YOUR ASSIGNMENT: When you output the entries, begin with the first line and end with the line containing "ctx wh) := by", keeping each line exactly as it is.
....
-- ==== Sys2Proof/Laws/KeptJoiner.lean ====
section
/-! SUPPORT. What the operations of Machine/Joiner.lean keep. -/
namespace Sys2Proof.Laws
open Sys2Proof Sys2Proof.Machine

theorem State_jnrError_kept {s : State} {d : Nat} {kind : Nat} {p : Nat} {ctx : Nat} {wh : Nat} : Kept s (@State.jnrError s d kind p ctx wh) := by
  unfold State.jnrError
  try dsimp only
  refine Kept.trans ?_ State_cause_kept
  refine Kept.trans ?_ State_spineEvent_kept
  refine Kept.trans ?_ State_latchBy_kept
  exact Kept.refl

theorem State_jnrFlags_kept {s : State} {p : Nat} {f : FpFlags} : Kept s (@State.jnrFlags s p f) := by
  unfold State.jnrFlags
  try dsimp only
  refine Kept.trans ?_ State_setReg_kept
  exact Kept.refl

theorem State_setJctx_kept {s : State} {p : Nat} {i : Nat} {j : JCtx} : Kept s (@State.setJctx s p i j) := by
  unfold State.setJctx
  try dsimp only
  dsimp only [Kept_mk]
  refine Keeps.of ?_ ?_
  exact Kept.refl
  first | exact Nat.le_refl _ | exact Nat.le_max_left _ _

theorem State_readElems_kept {s : State} {p : Nat} {va : Nat} {n : Nat} {sz : Nat} {hint : Nat} : KeptP s (@State.readElems s p va n sz hint) := by
  unfold State.readElems
  try dsimp only
  split
  refine KeptP.mk_ ?_
  refine Kept.trans ?_ (KeptOP.of (by assumption) State_vload_kept)
  exact Kept.refl
  refine KeptP.foldl ?_ ?_ <;> try dsimp only
  refine KeptP.mk_ ?_
  exact Kept.refl
  intro _
  intro _
  intro _
  split
  refine KeptP.mk_ ?_
  refine Kept.trans ?_ (KeptOP.of (by assumption) State_vload_kept)
  exact Kept.refl
  refine KeptP.mk_ ?_
  exact Kept.refl

theorem State_readLath_kept {s : State} {p : Nat} {plane : Nat} {u : Nat} {n : Nat} {hint : Nat} : KeptP s (@State.readLath s p plane u n hint) := by
  unfold State.readLath
  try dsimp only
  refine KeptP.foldl ?_ ?_ <;> try dsimp only
  refine KeptP.mk_ ?_
  exact Kept.refl
  intro _
  intro _
  intro _
  split
  refine KeptP.mk_ ?_
  refine Kept.trans ?_ (KeptOP.of (by assumption) State_vload_kept)
  exact Kept.refl
  refine KeptP.mk_ ?_
  exact Kept.refl

theorem State_readMoment_kept {s : State} {p : Nat} {plane : Nat} {mfmt : Nat} {u : Nat} {n : Nat} {hint : Nat} : KeptP s (@State.readMoment s p plane mfmt u n hint) := by
  unfold State.readMoment
  try dsimp only
  refine KeptP.ite ?_ ?_
  refine KeptP.mk_ ?_
  exact Kept.refl
  refine KeptP.ite ?_ ?_
  refine KeptP.trans ?_ State_readLath_kept
  exact Kept.refl
  refine KeptP.mk_ ?_
  refine Kept.trans ?_ (State_readElems_kept).h
  exact Kept.refl

theorem State_readWeights_kept {s : State} {p : Nat} {j : JCtx} {c : Coord} {n : Nat} : KeptP s (@State.readWeights s p j c n) := by
  unfold State.readWeights
  try dsimp only
  refine KeptP.ite ?_ ?_
  refine KeptP.mk_ ?_
  exact Kept.refl
  refine KeptP.mk_ ?_
  refine Kept.trans ?_ (State_readElems_kept).h
  exact Kept.refl

theorem State_storeRuns_kept {s : State} {p : Nat} {hint : Nat} {l : List (Nat × List PByte)} : KeptP s (@State.storeRuns s p hint l) := by
  unfold State.storeRuns
  try dsimp only
  refine KeptP.mk_ ?_
  refine Kept.foldl ?_ ?_
  exact Kept.refl
  intro _
  intro _
  refine Kept.trans ?_ (State_vstore_kept).h
  exact Kept.refl

theorem State_writeMoment_kept {s : State} {p : Nat} {plane : Nat} {mfmt : Nat} {u : Nat} {hint : Nat} {l : List (Word × Bool)} : KeptP s (@State.writeMoment s p plane mfmt u hint l) := by
  unfold State.writeMoment
  try dsimp only
  refine KeptP.ite ?_ ?_
  refine KeptP.mk_ ?_
  exact Kept.refl
  refine KeptP.ite ?_ ?_
  refine KeptP.mk_ ?_
  refine Kept.trans ?_ (State_storeRuns_kept).h
  exact Kept.refl
  refine KeptP.mk_ ?_
  refine Kept.trans ?_ (State_storeRuns_kept).h
  exact Kept.refl

theorem State_readGroup_kept {s : State} {p : Nat} {j : JCtx} {c : Coord} {gs : List Sys2Proof.Word} : KeptP s (@State.readGroup s p j c gs) := by
  unfold State.readGroup
  try dsimp only
  refine KeptP.mk_ ?_
  refine Kept.trans ?_ (State_readMoment_kept).h
  refine Kept.trans ?_ (State_readMoment_kept).h
  refine Kept.trans ?_ (State_readWeights_kept).h
  exact Kept.refl

theorem State_pubSupply_kept {s : State} {d : Nat} {p : Nat} {id : Nat} {pos : Nat} {x : Nat} {raw : List PByte} : Kept s (@State.pubSupply s d p id pos x raw) := by
  unfold State.pubSupply
  try dsimp only
  split
  refine Kept.trans ?_ State_colError_kept
  exact Kept.refl
  split
  refine Kept.trans ?_ State_colError_kept
  exact Kept.refl
  refine Kept.ite ?_ ?_
  refine Kept.trans ?_ State_colError_kept
  exact Kept.refl
  refine Kept.trans ?_ State_gatherElem_kept
  exact Kept.refl

theorem State_pubList_kept {s : State} {d : Nat} {p : Nat} {j : JCtx} {pos : Nat} {x0 : Nat} {l : List (Nat × Bool)} : Kept s (@State.pubList s d p j pos x0 l) := by
  unfold State.pubList
  try dsimp only
  split
  exact Kept.refl
  refine Kept.foldl ?_ ?_
  exact Kept.refl
  intro _
  intro _
  refine Kept.trans ?_ State_pubSupply_kept
  exact Kept.refl

theorem State_writeGroup_kept {s : State} {jb : JJob} {c : Coord} {x0 : Nat} {ins : List JIn} {outs : List JLane} {all : Bool} {dup : SrDup} : Kept s (@State.writeGroup s jb c x0 ins outs all dup) := by
  unfold State.writeGroup
  try dsimp only
  refine Kept.trans ?_ State_pubList_kept
  refine Kept.ite ?_ ?_
  refine Kept.ite ?_ ?_
  refine Kept.trans ?_ State_jnrError_kept
  refine Kept.foldl ?_ ?_
  refine Kept.trans ?_ State_count_kept
  refine Kept.trans ?_ State_count_kept
  refine Kept.trans ?_ State_count_kept
  refine Kept.trans ?_ State_jnrFlags_kept
  refine Kept.trans ?_ (State_writeMoment_kept).h
  refine Kept.trans ?_ (State_writeMoment_kept).h
  refine Kept.ite ?_ ?_
  exact Kept.refl
  refine Kept.trans ?_ (State_storeRuns_kept).h
  exact Kept.refl
  intro _
  intro _
  refine Kept.trans ?_ State_jnrError_kept
  exact Kept.refl
  refine Kept.foldl ?_ ?_
  refine Kept.trans ?_ State_count_kept
  refine Kept.trans ?_ State_count_kept
  refine Kept.trans ?_ State_count_kept
  refine Kept.trans ?_ State_jnrFlags_kept
  refine Kept.trans ?_ (State_writeMoment_kept).h
  refine Kept.trans ?_ (State_writeMoment_kept).h
  refine Kept.ite ?_ ?_
  exact Kept.refl
  refine Kept.trans ?_ (State_storeRuns_kept).h
  exact Kept.refl
  intro _
  intro _
  refine Kept.trans ?_ State_jnrError_kept
  exact Kept.refl
  refine Kept.trans ?_ State_suspect_kept
  refine Kept.ite ?_ ?_
  refine Kept.trans ?_ State_jnrError_kept
  refine Kept.foldl ?_ ?_
  refine Kept.trans ?_ State_count_kept
  refine Kept.trans ?_ State_count_kept
  refine Kept.trans ?_ State_count_kept
  refine Kept.trans ?_ State_jnrFlags_kept
  refine Kept.trans ?_ (State_writeMoment_kept).h
  refine Kept.trans ?_ (State_writeMoment_kept).h
  refine Kept.ite ?_ ?_
  exact Kept.refl
  refine Kept.trans ?_ (State_storeRuns_kept).h
  exact Kept.refl
  intro _
  intro _
  refine Kept.trans ?_ State_jnrError_kept
  exact Kept.refl
  refine Kept.foldl ?_ ?_
  refine Kept.trans ?_ State_count_kept
  refine Kept.trans ?_ State_count_kept
  refine Kept.trans ?_ State_count_kept
  refine Kept.trans ?_ State_jnrFlags_kept
  refine Kept.trans ?_ (State_writeMoment_kept).h
  refine Kept.trans ?_ (State_writeMoment_kept).h
  refine Kept.ite ?_ ?_
  exact Kept.refl
  refine Kept.trans ?_ (State_storeRuns_kept).h
  exact Kept.refl
  intro _
  intro _
  refine Kept.trans ?_ State_jnrError_kept
  exact Kept.refl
....
SOLUTION BELOW:
-- ==== Sys2Proof/Laws/KeptJoiner.lean ====
section
/-! SUPPORT. What the operations of Machine/Joiner.lean keep. -/
namespace Sys2Proof.Laws
open Sys2Proof Sys2Proof.Machine

theorem State_jnrError_kept {s : State} {d : Nat} {kind : Nat} {p : Nat} {ctx : Nat} {wh : Nat} : Kept s (@State.jnrError s d kind p ctx wh) := by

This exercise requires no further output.